Brecht: Master of Political Theatre - Spree Tom
If politics is the art of the possible and the theatre is about communication, political theatre is one of the strongest weapons a stage activist can have.

Political performance traces back to the ancient Greeks. Stage lampooning those in authority was banned in the Greek republic after The Birds and Lysistrata; since when playwrights have used stages to convey messages, demand political action or change government policy and public opinion. Antigone is political: quoted by Aristotle on the loyalties of a citizen, adapted in 1944 by Anouilh setting it in the French resistance against the Nazis, while Brecht in 1948 made it more radically anti-Hitler.

Bertolt Brecht, at the Forefront of Political Theatre

Political performance is the expression of strongly-held beliefs, protesting at society or promoting a particular belief system. As politics is present in every corner of people’s lives, political performance includes party, gender, racial, sexual, animal, environmental and economic politics. Brecht said, ‘it’s not enough to understand the world, it’s necessary to change it’.

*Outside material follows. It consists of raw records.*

-- ==== Sys2Proof/Machine/Tower.lean ====
section
/-! DEFINITION. The field tower Fp, Fp2, Fp6, Fp12 (42_fp.md §1, 43_fp2.md §1, 44_fp6.md §1, 45_fp12.md §1).
Every operation is exact integer arithmetic reduced mod P at the end. -/

namespace Sys2Proof

/-! ## Square and multiply -/

/-- The loop of 00_scope.md R16 over the bits below `i` of `e`, most significant first: acc ← acc·acc, then
acc ← acc·a where the bit is 1. The same loop with addition is `mul(A, k)` of 46_g1.md R360. -/
def sqMulLoop {T : Type} (op : T → T → T) (a : T) (e : Nat) : Nat → T → T
  | 0, acc => acc
  | i + 1, acc =>
    let sq := op acc acc
    sqMulLoop op a e i (if e.testBit i then op sq a else sq)

/-- bitlen(e), with bitlen(0) = 0 (00_scope.md R16). -/
def bitlen (e : Nat) : Nat := if e = 0 then 0 else Nat.log2 e + 1

/-- `pow_T(a, e)` for the operation `op` with unit `one` (00_scope.md R16). -/
def sqMul {T : Type} (op : T → T → T) (one a : T) (e : Nat) : T :=
  sqMulLoop op a e (bitlen e) one

/-! ## Fp (42_fp.md R210) -/

def Fp.zero : Fp := Fp.ofNat 0
def Fp.one : Fp := Fp.ofNat 1
def Fp.add (a b : Fp) : Fp := Fp.ofNat (a.val + b.val)
def Fp.sub (a b : Fp) : Fp := Fp.ofNat (a.val + (P - b.val))
def Fp.neg (a : Fp) : Fp := Fp.ofNat (P - a.val)
def Fp.mul (a b : Fp) : Fp := Fp.ofNat (a.val * b.val)
def Fp.pow (a : Fp) (e : Nat) : Fp := sqMul Fp.mul Fp.one a e

/-- inv(a) for a ≠ 0, by Fermat's little theorem; the method is not observable (42_fp.md R211). -/
def Fp.inv (a : Fp) : Fp := a.pow (P - 2)

/-! ## Fp2 = Fp[u]/(u² + 1) (43_fp2.md R250, R251) -/

def Fp2.zero : Fp2 := ⟨Fp.zero, Fp.zero⟩
def Fp2.one : Fp2 := ⟨Fp.one, Fp.zero⟩
def Fp2.add (a b : Fp2) : Fp2 := ⟨a.c0.add b.c0, a.c1.add b.c1⟩
def Fp2.sub (a b : Fp2) : Fp2 := ⟨a.c0.sub b.c0, a.c1.sub b.c1⟩
def Fp2.neg (a : Fp2) : Fp2 := ⟨a.c0.neg, a.c1.neg⟩

def Fp2.mul (a b : Fp2) : Fp2 :=
  ⟨(a.c0.mul b.c0).sub (a.c1.mul b.c1), (a.c0.mul b.c1).add (a.c1.mul b.c0)⟩

def Fp2.conj (a : Fp2) : Fp2 := ⟨a.c0, a.c1.neg⟩

/-- norm(a) = a0² + a1², an Fp value. -/
def Fp2.norm (a : Fp2) : Fp := (a.c0.mul a.c0).add (a.c1.mul a.c1)

/-- inv(a) = (a0·inv(n), −a1·inv(n)) with n = norm(a). -/
def Fp2.inv (a : Fp2) : Fp2 :=
  let ni := a.norm.inv
  ⟨a.c0.mul ni, (a.c1.mul ni).neg⟩

def Fp2.pow (a : Fp2) (e : Nat) : Fp2 := sqMul Fp2.mul Fp2.one a e

/-- An Fp2 value scaled by an Fp value (48_pairing.md R422). -/
def Fp2.scale (a : Fp2) (k : Fp) : Fp2 := ⟨a.c0.mul k, a.c1.mul k⟩

/-- An Fp value as (a, 0) (43_fp2.md R267). -/
def Fp2.ofFp (a : Fp) : Fp2 := ⟨a, Fp.zero⟩

/-- ξ = 9 + u (43_fp2.md R251). -/
def Fp2.xi : Fp2 := ⟨Fp.ofNat 9, Fp.ofNat 1⟩

/-- ξ·a = (9·a0 − a1, a0 + 9·a1) (43_fp2.md R251). -/
def Fp2.mulXi (a : Fp2) : Fp2 :=
  ⟨((Fp.ofNat 9).mul a.c0).sub a.c1, a.c0.add ((Fp.ofNat 9).mul a.c1)⟩

/-- a ↦ a^(P^k): conj when k is odd (43_fp2.md R263). -/
def Fp2.frob (a : Fp2) (k : Nat) : Fp2 := if k % 2 = 0 then a else a.conj

/-! ## Fp6 = Fp2[v]/(v³ − ξ) (44_fp6.md R290, R291) -/

def Fp6.zero : Fp6 := ⟨Fp2.zero, Fp2.zero, Fp2.zero⟩
def Fp6.one : Fp6 := ⟨Fp2.one, Fp2.zero, Fp2.zero⟩
def Fp6.add (a b : Fp6) : Fp6 := ⟨a.c0.add b.c0, a.c1.add b.c1, a.c2.add b.c2⟩
def Fp6.sub (a b : Fp6) : Fp6 := ⟨a.c0.sub b.c0, a.c1.sub b.c1, a.c2.sub b.c2⟩
def Fp6.neg (a : Fp6) : Fp6 := ⟨a.c0.neg, a.c1.neg, a.c2.neg⟩

/-- The schoolbook product reduced by v³ = ξ (R290). -/
def Fp6.mul (a b : Fp6) : Fp6 :=
  ⟨(a.c0.mul b.c0).add ((a.c1.mul b.c2).add (a.c2.mul b.c1)).mulXi,
   ((a.c0.mul b.c1).add (a.c1.mul b.c0)).add (a.c2.mul b.c2).mulXi,
   ((a.c0.mul b.c2).add (a.c1.mul b.c1)).add (a.c2.mul b.c0)⟩

/-- v·a = (ξ·a2, a0, a1) (R290). -/
def Fp6.mulV (a : Fp6) : Fp6 := ⟨a.c2.mulXi, a.c0, a.c1⟩

/-- An Fp6 value with every slot multiplied by an Fp2 value. -/
def Fp6.scale (a : Fp6) (k : Fp2) : Fp6 := ⟨a.c0.mul k, a.c1.mul k, a.c2.mul k⟩

/-- The adjugate (A, B, C) of the inverse formula (R291). -/
def Fp6.adj (a : Fp6) : Fp6 :=
  ⟨(a.c0.mul a.c0).sub (a.c1.mul a.c2).mulXi,
   (a.c2.mul a.c2).mulXi.sub (a.c0.mul a.c1),
   (a.c1.mul a.c1).sub (a.c0.mul a.c2)⟩

/-- F = a0·A + ξ·(a2·B + a1·C), the norm of a down to Fp2 (R291). -/
def Fp6.norm (a : Fp6) : Fp2 :=
  (a.c0.mul a.adj.c0).add ((a.c2.mul a.adj.c1).add (a.c1.mul a.adj.c2)).mulXi

/-- inv(a) = (A, B, C)·inv(F) (R291). -/
def Fp6.inv (a : Fp6) : Fp6 := a.adj.scale a.norm.inv

def Fp6.pow (a : Fp6) (e : Nat) : Fp6 := sqMul Fp6.mul Fp6.one a e

/-- An Fp2 value as (c, 0, 0) (44_fp6.md R304). -/
def Fp6.ofFp2 (c : Fp2) : Fp6 := ⟨c, Fp2.zero, Fp2.zero⟩

/-! ## The Frobenius constants (45_fp12.md R336) -/

/-- γ1[i] = ξ^(i·(P−1)/6), computed from ξ as R336 allows. -/
def gamma1 (i : Nat) : Fp2 := Fp2.xi.pow (i * (P - 1) / 6)

/-- γ2[i] = ξ^(i·(P²−1)/6). -/
def gamma2 (i : Nat) : Fp2 := Fp2.xi.pow (i * (P ^ 2 - 1) / 6)

/-- One round of the Frobenius map on Fp6 (44_fp6.md R301). -/
def Fp6.frobRound (y : Fp6) : Fp6 :=
  ⟨y.c0.conj, y.c1.conj.mul (gamma1 2), y.c2.conj.mul (gamma1 4)⟩

/-- a ↦ a^(P^k): k mod 6 rounds (44_fp6.md R301). -/
def Fp6.frob (a : Fp6) (k : Nat) : Fp6 := Nat.iterate Fp6.frobRound (k % 6) a

/-! ## Fp12 = Fp6[w]/(w² − v) (45_fp12.md R320) -/

def Fp12.zero : Fp12 := ⟨Fp6.zero, Fp6.zero⟩
def Fp12.one : Fp12 := ⟨Fp6.one, Fp6.zero⟩
def Fp12.add (a b : Fp12) : Fp12 := ⟨a.c0.add b.c0, a.c1.add b.c1⟩
def Fp12.sub (a b : Fp12) : Fp12 := ⟨a.c0.sub b.c0, a.c1.sub b.c1⟩
def Fp12.neg (a : Fp12) : Fp12 := ⟨a.c0.neg, a.c1.neg⟩

def Fp12.mul (a b : Fp12) : Fp12 :=
  ⟨(a.c0.mul b.c0).add (a.c1.mul b.c1).mulV, (a.c0.mul b.c1).add (a.c1.mul b.c0)⟩

/-- The involution w ↦ −w (R320). -/
def Fp12.conj (a : Fp12) : Fp12 := ⟨a.c0, a.c1.neg⟩

/-- t = a0² − v·a1², an Fp6 value (R320). -/
def Fp12.norm (a : Fp12) : Fp6 := (a.c0.mul a.c0).sub (a.c1.mul a.c1).mulV

/-- inv(a) = (a0·inv(t), −a1·inv(t)) (R320). -/
def Fp12.inv (a : Fp12) : Fp12 :=
  let ti := a.norm.inv
  ⟨a.c0.mul ti, (a.c1.mul ti).neg⟩

def Fp12.pow (a : Fp12) (e : Nat) : Fp12 := sqMul Fp12.mul Fp12.one a e

/-- An Fp6 value as (c, 0) (45_fp12.md R337). -/
def Fp12.ofFp6 (c : Fp6) : Fp12 := ⟨c, Fp6.zero⟩

/-- The w-power view: the value Σ gᵢ·wⁱ with g0..g5 in Fp2 (45_fp12.md R322). -/
def Fp12.ofW (g0 g1 g2 g3 g4 g5 : Fp2) : Fp12 := ⟨⟨g0, g2, g4⟩, ⟨g1, g3, g5⟩⟩

/-- One round of the Frobenius map: gᵢ ↦ conj(gᵢ)·γ1[i] in the w-power view (45_fp12.md R333). -/
def Fp12.frobRound (y : Fp12) : Fp12 :=
  Fp12.ofW (y.c0.c0.conj.mul (gamma1 0)) (y.c1.c0.conj.mul (gamma1 1)) (y.c0.c1.conj.mul (gamma1 2))
    (y.c1.c1.conj.mul (gamma1 3)) (y.c0.c2.conj.mul (gamma1 4)) (y.c1.c2.conj.mul (gamma1 5))

/-- a ↦ a^(P^k): k mod 12 rounds (45_fp12.md R333). -/
def Fp12.frob (a : Fp12) (k : Nat) : Fp12 := Nat.iterate Fp12.frobRound (k % 12) a

/-! ## Coefficients in index order (20_memory.md R96) -/

def Fp2.coeffs (a : Fp2) : List Fp := [a.c0, a.c1]
def Fp6.coeffs (a : Fp6) : List Fp := a.c0.coeffs ++ a.c1.coeffs ++ a.c2.coeffs
def Fp12.coeffs (a : Fp12) : List Fp := a.c0.coeffs ++ a.c1.coeffs

/-- Coefficient `i` of a list of coefficients in index order. -/
def coeffAt (cs : List Fp) (i : Nat) : Fp := cs.getD i Fp.zero

end Sys2Proof
end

As he was so influential through his theories of ‘making strange’, his works illustrate the effectiveness of staging politics. The parable of Hitler’s rise to power is told through The Resistible Rise of Arturo Ui (1941), a small-time gangster in 1930s Chicago who takes advantage of economic turmoil to seize control of the greengrocer trade. The Threepenny Opera (1928) is written from the 1728 Beggar’s Opera as a musical-theatre piece about corruption, where central protagonist Macheath the Bandit and womaniser is best friends with Tiger Brown, chief of police. Using earthy, low-life songs to drive the narrative, it’s a classic of agit-prop, music (by Kurt Weill) and songs working together.

Agit-Prop

Laurence Olivier’s war-time film of Henry V was propaganda, although written by Shakespeare. It offered audiences a stirring speech, ’once more unto the breach’ that was timely in raising patriotism. Agitprop (agitation-propaganda) became popular in the 1960s to describe radical theatre companies, at the cutting edge of influencing public opinion.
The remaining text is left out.